-------- Input --------
@[simp] theorem flashSettle_steady (s : State) : (flashSettle s).steady = s.steady := by
  unfold flashSettle; (try dsimp only); (repeat' split) <;> simp only [steady_mk, steady_eta, dir_steady_mk, trunk_steady_mk, repair_steady_mk, adopt_steady_mk, serveHead_steady]
@[simp] theorem enqueueFrame_steady (tag : Tag) (f : Frame) (s : State) : (enqueueFrame tag f s).steady = s.steady := by
  unfold enqueueFrame; (try dsimp only); (repeat' split) <;> simp only [steady_mk, steady_eta, dir_steady_mk, trunk_steady_mk, repair_steady_mk, adopt_steady_mk]
@[simp] theorem offer_yield_steady (s : State) : (offer .yield s).steady = s.steady := by
  unfold offer; (repeat' split) <;> rfl

@[simp] theorem contend_steady (s : State) : (contend s).steady = s.steady := by
  unfold contend; (repeat' split) <;> rfl
@[simp] theorem State.setRail_steady (s : State) (r : Fin 8) (x : Rail) : (State.setRail s r x).steady = s.steady := by
  unfold State.setRail; (try dsimp only); (repeat' split) <;> simp only [steady_mk, steady_eta, dir_steady_mk, trunk_steady_mk, repair_steady_mk, adopt_steady_mk]
@[simp] theorem State.setEngine_steady (s : State) (k : Fin 4) (e : Engine) : (State.setEngine s k e).steady = s.steady := by
  unfold State.setEngine; (try dsimp only); (repeat' split) <;> simp only [steady_mk, steady_eta, dir_steady_mk, trunk_steady_mk, repair_steady_mk, adopt_steady_mk]
@[simp] theorem State.setActivity_steady (s : State) (k : Fin 4) (a : Activity) : (State.setActivity s k a).steady = s.steady := by
  unfold State.setActivity; (try dsimp only); (repeat' split) <;> simp only [steady_mk, steady_eta, dir_steady_mk, trunk_steady_mk, repair_steady_mk, adopt_steady_mk, State.setEngine_steady]
@[simp] theorem askJob_steady (r : Fin 8) (k : JobKind) (p : Fin 64) (due : Option Micros) (s : State) : (askJob r k p due s).steady = s.steady := by
  unfold askJob; (try dsimp only); (repeat' split) <;> simp only [steady_mk, steady_eta, dir_steady_mk, trunk_steady_mk, repair_steady_mk, adopt_steady_mk, State.setRail_steady]
@[simp] theorem withdrawJobs_steady (r : Fin 8) (p : Fin 64) (q : JobKind → Bool) (s : State) : (withdrawJobs r p q s).steady = s.steady := by
  unfold withdrawJobs; (try dsimp only); (repeat' split) <;> simp only [steady_mk, steady_eta, dir_steady_mk, trunk_steady_mk, repair_steady_mk, adopt_steady_mk, State.setRail_steady]
@[simp] theorem disablePort_steady (r : Fin 8) (s : State) : (disablePort r s).steady = s.steady := by
  unfold disablePort; (try dsimp only); (repeat' split) <;> simp only [steady_mk, steady_eta, dir_steady_mk, trunk_steady_mk, repair_steady_mk, adopt_steady_mk, State.setRail_steady, State.setActivity_steady]
@[simp] theorem State.setEntry_steady (s : State) (i : Nat) (e : Entry) : (State.setEntry s i e).steady = s.steady := by
  unfold State.setEntry; (try dsimp only); (repeat' split) <;> simp only [steady_mk, steady_eta, dir_steady_mk, trunk_steady_mk, repair_steady_mk, adopt_steady_mk]
@[simp] theorem withdrawAt_steady (i : Nat) (q : JobKind → Bool) (s : State) : (withdrawAt i q s).steady = s.steady := by
  unfold withdrawAt; (try dsimp only); (repeat' split) <;> simp only [steady_mk, steady_eta, dir_steady_mk, trunk_steady_mk, repair_steady_mk, adopt_steady_mk, withdrawJobs_steady]
@[simp] theorem askAt_steady (i : Nat) (k : JobKind) (due : Option Micros) (s : State) : (askAt i k due s).steady = s.steady := by
  unfold askAt; (try dsimp only); (repeat' split) <;> simp only [steady_mk, steady_eta, dir_steady_mk, trunk_steady_mk, repair_steady_mk, adopt_steady_mk, askJob_steady]
@[simp] theorem entryJobs_steady (i : Nat) (before : EntryState) (s : State) : (entryJobs i before s).steady = s.steady := by
  unfold entryJobs; (try dsimp only); (repeat' split) <;> simp only [steady_mk, steady_eta, dir_steady_mk, trunk_steady_mk, repair_steady_mk, adopt_steady_mk, withdrawAt_steady, askAt_steady]
@[simp] theorem vacateEntry_steady (i : Nat) (s : State) : (vacateEntry i s).steady = s.steady := by
  unfold vacateEntry; (try dsimp only); (repeat' split) <;> simp only [steady_mk, steady_eta, dir_steady_mk, trunk_steady_mk, repair_steady_mk, adopt_steady_mk, withdrawAt_steady, State.setEntry_steady]
@[simp] theorem moveEntry_steady (i : Nat) (e : Entry) (s : State) : (moveEntry i e s).steady = s.steady := by
  unfold moveEntry; (try dsimp only); (repeat' split) <;> simp only [steady_mk, steady_eta, dir_steady_mk, trunk_steady_mk, repair_steady_mk, adopt_steady_mk, vacateEntry_steady, entryJobs_steady, State.setEntry_steady]
@[simp] theorem stageEntry_steady (b : Batch) (n : Nat) (f : Face) (i : Nat) (s : State) : (stageEntry b n f i s).steady = s.steady := by
  unfold stageEntry; (try dsimp only); (repeat' split) <;> simp only [steady_mk, steady_eta, dir_steady_mk, trunk_steady_mk, repair_steady_mk, adopt_steady_mk, moveEntry_steady]
@[simp] theorem stageWhere_steady (p : Nat → Bool) (b : Batch) (n : Nat) (r : Record) (s : State) : (stageWhere p b n r s).steady = s.steady := by
  unfold stageWhere; (try dsimp only); (repeat' split) <;> (try simp only [steady_mk, steady_eta, dir_steady_mk, trunk_steady_mk, repair_steady_mk, adopt_steady_mk, stageEntry_steady]) <;> (try rw [foldl_steady]) <;>
    (try rw [foldl_steady]) <;> (try intro s a) <;> (try dsimp only) <;> (repeat' split) <;> (try simp only [steady_mk, steady_eta, dir_steady_mk, trunk_steady_mk, repair_steady_mk, adopt_steady_mk, stageEntry_steady])
@[simp] theorem walkMarks_steady (w : Walk) (b : Batch) (ms : Table Mark) (s : State) :
    (walkMarks w b ms s).1.steady = s.steady := by
  induction ms generalizing s with
  | nil => rfl
  | cons c ms ih =>
    simp only [walkMarks]
    (repeat' split) <;> simp only [ih, dir_steady_mk, flashRequest_read_steady, steady_mk, steady_eta, stageWhere_steady]
@[simp] theorem walkBanks_steady (w : Walk) (bs : List Batch) (s : State) :
    (walkBanks w bs s).steady = s.steady := by
  induction bs generalizing w s with
  | nil => rfl
  | cons b bs ih =>
    have hm := fun w => walkMarks_steady w b (marksOf s b) s
    unfold walkBanks
    split
    · rename_i h; rw [← hm { w with batches := b :: bs }, h]
    · rename_i h; rw [ih, ← hm { w with batches := b :: bs }, h]
@[simp] theorem walkOn_steady (s : State) : (walkOn s).steady = s.steady := by
  unfold walkOn; (try dsimp only); (repeat' split) <;> simp only [steady_mk, steady_eta, dir_steady_mk, trunk_steady_mk, repair_steady_mk, adopt_steady_mk, walkBanks_steady]
@[simp] theorem walkSettle_steady (s : State) : (walkSettle s).steady = s.steady := by
  unfold walkSettle; (try dsimp only); (repeat' split) <;> (try simp only [steady_mk, steady_eta, dir_steady_mk, trunk_steady_mk, repair_steady_mk, adopt_steady_mk, State.setEntry_steady, walkOn_steady]) <;> (try rw [foldl_steady]) <;>
    (try rw [foldl_steady]) <;> (try intro s a) <;> (try dsimp only) <;> (repeat' split) <;> (try simp only [steady_mk, steady_eta, dir_steady_mk, trunk_steady_mk, repair_steady_mk, adopt_steady_mk, State.setEntry_steady, walkOn_steady])
@[simp] theorem trailingSettle_steady (s : State) : (trailingSettle s).steady = s.steady := by
  unfold trailingSettle; (try dsimp only); (repeat' split) <;> simp only [steady_mk, steady_eta, dir_steady_mk, trunk_steady_mk, repair_steady_mk, adopt_steady_mk]
@[simp] theorem onRail_steady (r : Fin 8) (f : Rail → Rail) (s : State) : (onRail r f s).steady = s.steady := by
  unfold onRail; (try dsimp only); (repeat' split) <;> simp only [steady_mk, steady_eta, dir_steady_mk, trunk_steady_mk, repair_steady_mk, adopt_steady_mk, State.setRail_steady]
@[simp] theorem openSession_steady (r : Fin 8) (kind : SessionKind) (p : Fin 64) (record : Option (Batch × Nat)) (s : State) : (openSession r kind p record s).steady = s.steady := by
  unfold openSession; (try dsimp only); (repeat' split) <;> simp only [steady_mk, steady_eta, dir_steady_mk, trunk_steady_mk, repair_steady_mk, adopt_steady_mk, State.setEngine_steady]
@[simp] theorem openJob_steady (r : Fin 8) (kind : JobKind) (p : Fin 64) (record : Option (Batch × Nat)) (s : State) : (openJob r kind p record s).steady = s.steady := by
  unfold openJob; (try dsimp only); (repeat' split) <;> simp only [steady_mk, steady_eta, dir_steady_mk, trunk_steady_mk, repair_steady_mk, adopt_steady_mk, openSession_steady, onRail_steady]
@[simp] theorem removeJob_steady (r : Fin 8) (kind : JobKind) (p : Fin 64) (s : State) : (removeJob r kind p s).steady = s.steady := by
  unfold removeJob; (try dsimp only); (repeat' split) <;> simp only [steady_mk, steady_eta, dir_steady_mk, trunk_steady_mk, repair_steady_mk, adopt_steady_mk, withdrawJobs_steady]
@[simp] theorem openProving_steady (r : Fin 8) (s : State) : (openProving r s).steady = s.steady := by
  unfold openProving; (try dsimp only); (repeat' split) <;> simp only [steady_mk, steady_eta, dir_steady_mk, trunk_steady_mk, repair_steady_mk, adopt_steady_mk, openSession_steady, onRail_steady]
@[simp] theorem openPreload_steady (r : Fin 8) (p : Fin 64) (x : PendingRecord) (s : State) : (openPreload r p x s).steady = s.steady := by
  unfold openPreload; (try dsimp only); (repeat' split) <;> simp only [steady_mk, steady_eta, dir_steady_mk, trunk_steady_mk, repair_steady_mk, adopt_steady_mk, openJob_steady, moveEntry_steady]
@[simp] theorem selectPreload_steady (r : Fin 8) (p : Fin 64) (s : State) : (selectPreload r p s).1.steady = s.steady := by
  unfold selectPreload; (try dsimp only); (repeat' split) <;> simp only [steady_mk, steady_eta, dir_steady_mk, trunk_steady_mk, repair_steady_mk, adopt_steady_mk, removeJob_steady, State.setActivity_steady, openPreload_steady, flashRequest_read_steady]
@[simp] theorem takeUp_steady (r : Fin 8) (kind : SessionKind) (p : Fin 64) (s : State) : (takeUp r kind p s).1.steady = s.steady := by
  unfold takeUp; (try dsimp only); (repeat' split) <;> simp only [steady_mk, steady_eta, dir_steady_mk, trunk_steady_mk, repair_steady_mk, adopt_steady_mk, openSession_steady, onRail_steady, openProving_steady, selectPreload_steady, openJob_steady, removeJob_steady]
@[simp] theorem chooseNext_steady (k : Fin 4) (n : Nat) (s : State) : (chooseNext k n s).steady = s.steady := by
  induction n generalizing s with
  | zero => rfl
  | succ n ih =>
    unfold chooseNext
    split
    · split
      · rfl
      · rename_i r kind p _
        have ht := takeUp_steady r kind p s
        split
        · rename_i h; rw [← ht, h]
        · rename_i h; rw [ih, ← ht, h]
    · rfl
@[simp] theorem railsSettle_steady (s : State) : (railsSettle s).steady = s.steady := by
  unfold railsSettle; (try dsimp only); (repeat' split) <;> (try simp only [steady_mk, steady_eta, dir_steady_mk, trunk_steady_mk, repair_steady_mk, adopt_steady_mk, chooseNext_steady]) <;> (try rw [foldl_steady]) <;>
    (try rw [foldl_steady]) <;> (try intro s a) <;> (try dsimp only) <;> (repeat' split) <;> (try simp only [steady_mk, steady_eta, dir_steady_mk, trunk_steady_mk, repair_steady_mk, adopt_steady_mk, chooseNext_steady])
@[simp] theorem censusClosed_steady (r : Fin 8) (s : State) : (censusClosed r s).steady = s.steady := by
  unfold censusClosed; (try dsimp only); (repeat' split) <;> (try simp only [steady_mk, steady_eta, dir_steady_mk, trunk_steady_mk, repair_steady_mk, adopt_steady_mk, State.setEntry_steady, onRail_steady]) <;> (try rw [foldl_steady]) <;>
    (try rw [foldl_steady]) <;> (try intro s a) <;> (try dsimp only) <;> (repeat' split) <;> (try simp only [steady_mk, steady_eta, dir_steady_mk, trunk_steady_mk, repair_steady_mk, adopt_steady_mk, State.setEntry_steady, onRail_steady])
@[simp] theorem censusSettle_steady (s : State) : (censusSettle s).steady = s.steady := by
  unfold censusSettle; (try dsimp only); (repeat' split) <;> (try simp only [steady_mk, steady_eta, dir_steady_mk, trunk_steady_mk, repair_steady_mk, adopt_steady_mk, censusClosed_steady]) <;> (try rw [foldl_steady]) <;>
    (try rw [foldl_steady]) <;> (try intro s a) <;> (try dsimp only) <;> (repeat' split) <;> (try simp only [steady_mk, steady_eta, dir_steady_mk, trunk_steady_mk, repair_steady_mk, adopt_steady_mk, censusClosed_steady])
@[simp] theorem startSilence_steady (s : State) : (startSilence s).steady = s.steady := by
  unfold startSilence; (try dsimp only); (repeat' split) <;> simp only [steady_mk, steady_eta, dir_steady_mk, trunk_steady_mk, repair_steady_mk, adopt_steady_mk]
@[simp] theorem enterWatching_steady (s : State) : (enterWatching s).steady = s.steady := by
  unfold enterWatching; (try dsimp only); (repeat' split) <;> simp only [steady_mk, steady_eta, dir_steady_mk, trunk_steady_mk, repair_steady_mk, adopt_steady_mk, startSilence_steady]
@[simp] theorem releaseCross_steady (r : Fin 8) (s : State) : (releaseCross r s).steady = s.steady := by
  unfold releaseCross; (try dsimp only); (repeat' split) <;> simp only [steady_mk, steady_eta, dir_steady_mk, trunk_steady_mk, repair_steady_mk, adopt_steady_mk, disablePort_steady, onRail_steady]
@[simp] theorem finishYield_steady (s : State) : (finishYield s).steady = s.steady := by
  unfold finishYield; (try dsimp only); (repeat' split) <;> simp only [steady_mk, steady_eta, dir_steady_mk, trunk_steady_mk, repair_steady_mk, adopt_steady_mk, enterWatching_steady, offer_yield_steady]
@[simp] theorem yieldSettle_steady (s : State) : (yieldSettle s).steady = s.steady := by
  unfold yieldSettle; (try dsimp only); (repeat' split) <;> (try simp only [steady_mk, steady_eta, dir_steady_mk, trunk_steady_mk, repair_steady_mk, adopt_steady_mk, releaseCross_steady, finishYield_steady]) <;> (try rw [foldl_steady]) <;>
    (try rw [foldl_steady]) <;> (try intro s a) <;> (try dsimp only) <;> (repeat' split) <;> (try simp only [steady_mk, steady_eta, dir_steady_mk, trunk_steady_mk, repair_steady_mk, adopt_steady_mk, releaseCross_steady, finishYield_steady])
@[simp] theorem startDigest_steady (s : State) : (startDigest s).steady = s.steady := by
  unfold startDigest; dsimp only; split <;> rfl
@[simp] theorem digestSettle_steady (before s : State) : (digestSettle before s).steady = s.steady := by
  unfold digestSettle; (try dsimp only); (repeat' split) <;> simp only [steady_mk, steady_eta, dir_steady_mk, trunk_steady_mk, repair_steady_mk, adopt_steady_mk, startDigest_steady]
@[simp] theorem settle_steady (before s : State) : (settle before s).steady = s.steady := by
  unfold settle; (try dsimp only); (repeat' split) <;> simp only [steady_mk, steady_eta, dir_steady_mk, trunk_steady_mk, repair_steady_mk, adopt_steady_mk, digestSettle_steady, contend_steady, flashSettle_steady, railsSettle_steady, yieldSettle_steady, walkSettle_steady, censusSettle_steady, trailingSettle_steady]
--------
■ **Task**
Leave out every line above except those from the line with "theorem walkMarks_steady (w" up to and including the line with "(walkOn s).steady = s.steady := by", and copy those exactly.

■ **Answer area**
@[simp] theorem walkMarks_steady (w : Walk) (b : Batch) (ms : Table Mark) (s : State) :
    (walkMarks w b ms s).1.steady = s.steady := by
  induction ms generalizing s with
  | nil => rfl
  | cons c ms ih =>
    simp only [walkMarks]
    (repeat' split) <;> simp only [ih, dir_steady_mk, flashRequest_read_steady, steady_mk, steady_eta, stageWhere_steady]
@[simp] theorem walkBanks_steady (w : Walk) (bs : List Batch) (s : State) :
    (walkBanks w bs s).steady = s.steady := by
  induction bs generalizing w s with
  | nil => rfl
  | cons b bs ih =>
    have hm := fun w => walkMarks_steady w b (marksOf s b) s
    unfold walkBanks
    split
    · rename_i h; rw [← hm { w with batches := b :: bs }, h]
    · rename_i h; rw [ih, ← hm { w with batches := b :: bs }, h]
@[simp] theorem walkOn_steady (s : State) : (walkOn s).steady = s.steady := by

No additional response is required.